╔══

/-- ATTEST, with no SEC operation running, ends BAD_FORMAT when SEC_IN_LEN is not 32, and otherwise asks its port for the nonce; it ends
HOST_READ_FAULT when that could not be read, and else writes the report on the instances selected to SEC_OUT_ADDR and flushes it: LENGTH
then shows its length, or it ends HOST_WRITE_FAULT. GET_MEASUREMENTS, at a port or the sideband, answers a report on every instance,
signed with the nonce. A mailbox ATTEST writes the instance's own report to its host and flushes it. STAGE_IN to a place the instance
may write asks its port for the bytes, and to any other replies STAGE_RANGE; when they have come its bytes are in memory and the reply
says so, or HOST_READ_FAULT. A code of no operation is answered UNKNOWN_OPERATION. CONSUMED of an active instance, protected by its IDE
stream in RUN, moves its mailbox on and waiting messages enter the ring. A report is its span followed by its signature. Where the rules
leave a choice it follows logs 65, 66 and 68. -/
def Obligations.ReportsAndMailbox : Prop :=
  ∀ s : State, s.working = true →
    (∀ (port : Nat) (v : BitVec 32), fld v 3 0 = 1 → s.bar0 = true → s.sec.busy = false → exec (.attest port v) s = .next (
      if s.sec.inLen.toNat ≠ 32 then s.secEnd secBadFormat
      else State.fetch { s with sec := { s.sec with running := some (1, port) } } port none (.sec 1) s.sec.inAddr.toNat 32)) ∧
    (∀ (port : Nat) (ok : Bool) (nonce r : List Byte), r = s.report (s.allInsts.filter fun i => bit s.sec.insts.toNat i) false nonce →
      s.secArrived 1 port ok nonce = (if ok = true
        then (s.hostWrite port none s.sec.outAddr.toNat r false).hostAsk port none s.sec.outAddr.toNat 0 (.report r.length)
        else s.secEnd secHostRead)) ∧
    (∀ ok len, s.attestFlushed ok len = (if ok = true
      then { s with sec := { s.sec with running := none, done := true, result := secOk, length := len } } else s.secEnd secHostWrite)) ∧
    (∀ (endpoint : Nat) (nonce r : List Byte), endpoint < 3 → s.bar0 = true → r = s.report s.allInsts false nonce →
      exec (.getMeasurements endpoint nonce) s = .next { s with sec := { s.sec with measurements := s.sec.measurements ++
        [{ endpoint := endpoint, index := 0x80, report := r, sig := Config.identitySign (Config.sha512 (padTo 32 nonce ++ r)) }] } }) ∧
    (∀ is fromInst nonce, s.report is fromInst nonce = s.reportSpan is fromInst nonce ++
      padTo 64 (Config.identitySign (Config.sha512 (s.reportSpan is fromInst nonce)))) ∧
    (∀ (port i : Nat) (ide : Bool) (msg r : List Byte) (t : State), t = s.debited i →
      (s.fromMailbox port i ide 0x30 msg → r = t.report [i] true (slice msg 0x10 32) → exec (.mailboxAttest port i ide msg) s = .next
        ((t.hostWrite port (some i) (leAt msg 8 8) r false).hostAsk port (some i) (leAt msg 8 8) 0 (.attest i (msgTag msg) r.length))) ∧
      (s.fromMailbox port i ide 0x20 msg → exec (.stageIn port i ide msg) s = .next (
        if t.stageInOk i (leAt msg 0x18 8) (leAt msg 0x10 4) = false then t.reply i stStageRange (msgTag msg) []
        else (t.updInst i fun x => { x with stageIn := x.stageIn ++
            [{ id := t.nextFetch, tag := msgTag msg, dst := BitVec.ofNat 64 (leAt msg 0x18 8), len := leAt msg 0x10 4, got := none }] }).fetch
          port (some i) (.stage i) (leAt msg 8 8) (leAt msg 0x10 4))) ∧
      (s.fromMailbox port i ide (leAt msg 0 1) msg → leAt msg 0 1 ∉ knownCodes →
        exec (.unknownOperation port i ide msg) s = .next (t.reply i stUnknownOp (msgTag msg) []))) ∧
    (∀ (i : Nat) (q : StageIn) (ok : Bool) (data : List Byte) (t : State), (s.inst i).stageIn.find? (fun q => q.got.isSome) = some q →
      q.got = some (ok, data) → t = (s.updInst i fun x => { x with stageIn := x.stageIn.erase q }) →
      exec (.stageInComplete i) s = .next (if ok = true then (t.memWrite i q.dst.toNat (padTo q.len data)).reply i 0 q.tag []
        else t.reply i stHostRead q.tag [])) ∧
    (∀ (port i : Nat) (ide : Bool) (v : BitVec 32), s.bar0All = true → port < 2 → s.pageOn port i = true → (s.inst i).tdi ≠ 3 →
      ((s.inst i).tdi = 2 → ide = true) →
      ((s.inst i).state = .active ∨ (s.inst i).state = .adopting) →
      exec (.consumedWrite port i ide v) s = .next ((s.updInst i fun x => { x with consumed := v.toNat }).drainMail i 32))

╚══

**What you are asked to do**
Among the records above, a stretch begins at the line containing "then shows its" and ends at the line containing "(∀ (port i : Nat) (ide : Bool) (msg". Restate that stretch word for word, and nothing else.

**Task output**
then shows its length, or it ends HOST_WRITE_FAULT. GET_MEASUREMENTS, at a port or the sideband, answers a report on every instance,
signed with the nonce. A mailbox ATTEST writes the instance's own report to its host and flushes it. STAGE_IN to a place the instance
may write asks its port for the bytes, and to any other replies STAGE_RANGE; when they have come its bytes are in memory and the reply
says so, or HOST_READ_FAULT. A code of no operation is answered UNKNOWN_OPERATION. CONSUMED of an active instance, protected by its IDE
stream in RUN, moves its mailbox on and waiting messages enter the ring. A report is its span followed by its signature. Where the rules
leave a choice it follows logs 65, 66 and 68. -/
def Obligations.ReportsAndMailbox : Prop :=
  ∀ s : State, s.working = true →
    (∀ (port : Nat) (v : BitVec 32), fld v 3 0 = 1 → s.bar0 = true → s.sec.busy = false → exec (.attest port v) s = .next (
      if s.sec.inLen.toNat ≠ 32 then s.secEnd secBadFormat
      else State.fetch { s with sec := { s.sec with running := some (1, port) } } port none (.sec 1) s.sec.inAddr.toNat 32)) ∧
    (∀ (port : Nat) (ok : Bool) (nonce r : List Byte), r = s.report (s.allInsts.filter fun i => bit s.sec.insts.toNat i) false nonce →
      s.secArrived 1 port ok nonce = (if ok = true
        then (s.hostWrite port none s.sec.outAddr.toNat r false).hostAsk port none s.sec.outAddr.toNat 0 (.report r.length)
        else s.secEnd secHostRead)) ∧
    (∀ ok len, s.attestFlushed ok len = (if ok = true
      then { s with sec := { s.sec with running := none, done := true, result := secOk, length := len } } else s.secEnd secHostWrite)) ∧
    (∀ (endpoint : Nat) (nonce r : List Byte), endpoint < 3 → s.bar0 = true → r = s.report s.allInsts false nonce →
      exec (.getMeasurements endpoint nonce) s = .next { s with sec := { s.sec with measurements := s.sec.measurements ++
        [{ endpoint := endpoint, index := 0x80, report := r, sig := Config.identitySign (Config.sha512 (padTo 32 nonce ++ r)) }] } }) ∧
    (∀ is fromInst nonce, s.report is fromInst nonce = s.reportSpan is fromInst nonce ++
      padTo 64 (Config.identitySign (Config.sha512 (s.reportSpan is fromInst nonce)))) ∧
    (∀ (port i : Nat) (ide : Bool) (msg r : List Byte) (t : State), t = s.debited i →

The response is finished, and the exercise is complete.